Saved data entries
@[simp] theorem State.setHandler_array (p : Port) (x : Handler) : (s.setHandler p x).array = s.array := rfl
@[simp] theorem State.setHandler_bodyTop (p : Port) (x : Handler) : (s.setHandler p x).bodyTop = s.bodyTop := rfl
@[simp] theorem State.setHandler_slotsUsed (p : Port) (x : Handler) : (s.setHandler p x).slotsUsed = s.slotsUsed := rfl
@[simp] theorem State.setHandler_index (p : Port) (x : Handler) : (s.setHandler p x).index = s.index := rfl
@[simp] theorem State.setHandler_journal (p : Port) (x : Handler) : (s.setHandler p x).journal = s.journal := rfl
@[simp] theorem State.setHandler_counts (p : Port) (x : Handler) : (s.setHandler p x).counts = s.counts := rfl
@[simp] theorem State.setHandler_grant (p : Port) (x : Handler) : (s.setHandler p x).grant = s.grant := rfl
@[simp] theorem State.setHandler_table (p : Port) (x : Handler) : (s.setHandler p x).table = s.table := rfl
@[simp] theorem State.setHandler_overlays (p : Port) (x : Handler) : (s.setHandler p x).overlays = s.overlays := rfl
@[simp] theorem State.setHandler_burnQueue (p : Port) (x : Handler) : (s.setHandler p x).burnQueue = s.burnQueue := rfl
@[simp] theorem State.setHandler_writer (p : Port) (x : Handler) : (s.setHandler p x).writer = s.writer := rfl
@[simp] theorem State.setHandler_active (p : Port) (x : Handler) : (s.setHandler p x).active = s.active := rfl
@[simp] theorem State.setHandler_replay (p : Port) (x : Handler) : (s.setHandler p x).replay = s.replay := rfl
@[simp] theorem State.setHandler_requester (p : Port) (x : Handler) : (s.setHandler p x).requester = s.requester := rfl
@[simp] theorem State.setHandler_working (p : Port) (x : Handler) : (s.setHandler p x).working = s.working := rfl
@[simp] theorem State.setHandler_staging (p : Port) (x : Handler) : (s.setHandler p x).staging = s.staging := rfl
@[simp] theorem State.setHandler_session (p : Port) (x : Handler) : (s.setHandler p x).session = s.session := rfl
@[simp] theorem State.setHandler_handler (p : Port) (x : Handler) : (s.setHandler p x).handler = s.handler.set p x := rfl
@[simp] theorem State.setHandler_window (p : Port) (x : Handler) : (s.setHandler p x).window = s.window := rfl
@[simp] theorem State.setHandler_link (p : Port) (x : Handler) : (s.setHandler p x).link = s.link := rfl
@[simp] theorem State.setHandler_portEnable (p : Port) (x : Handler) : (s.setHandler p x).portEnable = s.portEnable := rfl
@[simp] theorem State.setHandler_burnEn (p : Port) (x : Handler) : (s.setHandler p x).burnEn = s.burnEn := rfl
@[simp] theorem State.setHandler_resetAsserted (p : Port) (x : Handler) : (s.setHandler p x).resetAsserted = s.resetAsserted := rfl
@[simp] theorem State.setHandler_pending (p : Port) (x : Handler) : (s.setHandler p x).pending = s.pending := rfl
@[simp] theorem State.setHandler_pauses (p : Port) (x : Handler) : (s.setHandler p x).pauses = s.pauses := rfl

@[simp] theorem State.setWindow_array (w : WindowPort) (x : Window) : (s.setWindow w x).array = s.array := rfl
@[simp] theorem State.setWindow_bodyTop (w : WindowPort) (x : Window) : (s.setWindow w x).bodyTop = s.bodyTop := rfl
@[simp] theorem State.setWindow_slotsUsed (w : WindowPort) (x : Window) : (s.setWindow w x).slotsUsed = s.slotsUsed := rfl
@[simp] theorem State.setWindow_index (w : WindowPort) (x : Window) : (s.setWindow w x).index = s.index := rfl
@[simp] theorem State.setWindow_journal (w : WindowPort) (x : Window) : (s.setWindow w x).journal = s.journal := rfl
@[simp] theorem State.setWindow_counts (w : WindowPort) (x : Window) : (s.setWindow w x).counts = s.counts := rfl
@[simp] theorem State.setWindow_grant (w : WindowPort) (x : Window) : (s.setWindow w x).grant = s.grant := rfl
@[simp] theorem State.setWindow_table (w : WindowPort) (x : Window) : (s.setWindow w x).table = s.table := rfl
@[simp] theorem State.setWindow_overlays (w : WindowPort) (x : Window) : (s.setWindow w x).overlays = s.overlays := rfl
@[simp] theorem State.setWindow_burnQueue (w : WindowPort) (x : Window) : (s.setWindow w x).burnQueue = s.burnQueue := rfl
@[simp] theorem State.setWindow_writer (w : WindowPort) (x : Window) : (s.setWindow w x).writer = s.writer := rfl
@[simp] theorem State.setWindow_active (w : WindowPort) (x : Window) : (s.setWindow w x).active = s.active := rfl
@[simp] theorem State.setWindow_replay (w : WindowPort) (x : Window) : (s.setWindow w x).replay = s.replay := rfl
@[simp] theorem State.setWindow_requester (w : WindowPort) (x : Window) : (s.setWindow w x).requester = s.requester := rfl
@[simp] theorem State.setWindow_working (w : WindowPort) (x : Window) : (s.setWindow w x).working = s.working := rfl
@[simp] theorem State.setWindow_staging (w : WindowPort) (x : Window) : (s.setWindow w x).staging = s.staging := rfl
@[simp] theorem State.setWindow_session (w : WindowPort) (x : Window) : (s.setWindow w x).session = s.session := rfl
@[simp] theorem State.setWindow_handler (w : WindowPort) (x : Window) : (s.setWindow w x).handler = s.handler := rfl
@[simp] theorem State.setWindow_window (w : WindowPort) (x : Window) : (s.setWindow w x).window = s.window.set w x := rfl
@[simp] theorem State.setWindow_link (w : WindowPort) (x : Window) : (s.setWindow w x).link = s.link := rfl
@[simp] theorem State.setWindow_portEnable (w : WindowPort) (x : Window) : (s.setWindow w x).portEnable = s.portEnable := rfl
@[simp] theorem State.setWindow_burnEn (w : WindowPort) (x : Window) : (s.setWindow w x).burnEn = s.burnEn := rfl
@[simp] theorem State.setWindow_resetAsserted (w : WindowPort) (x : Window) : (s.setWindow w x).resetAsserted = s.resetAsserted := rfl
@[simp] theorem State.setWindow_pending (w : WindowPort) (x : Window) : (s.setWindow w x).pending = s.pending := rfl
@[simp] theorem State.setWindow_pauses (w : WindowPort) (x : Window) : (s.setWindow w x).pauses = s.pauses := rfl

— Your assignment —
Lines from the top of the entries through the line with "p x).bodyTop = s.bodyTop := rfl" are to be transcribed exactly, and nothing more.

— Written answer —
@[simp] theorem State.setHandler_array (p : Port) (x : Handler) : (s.setHandler p x).array = s.array := rfl
@[simp] theorem State.setHandler_bodyTop (p : Port) (x : Handler) : (s.setHandler p x).bodyTop = s.bodyTop := rfl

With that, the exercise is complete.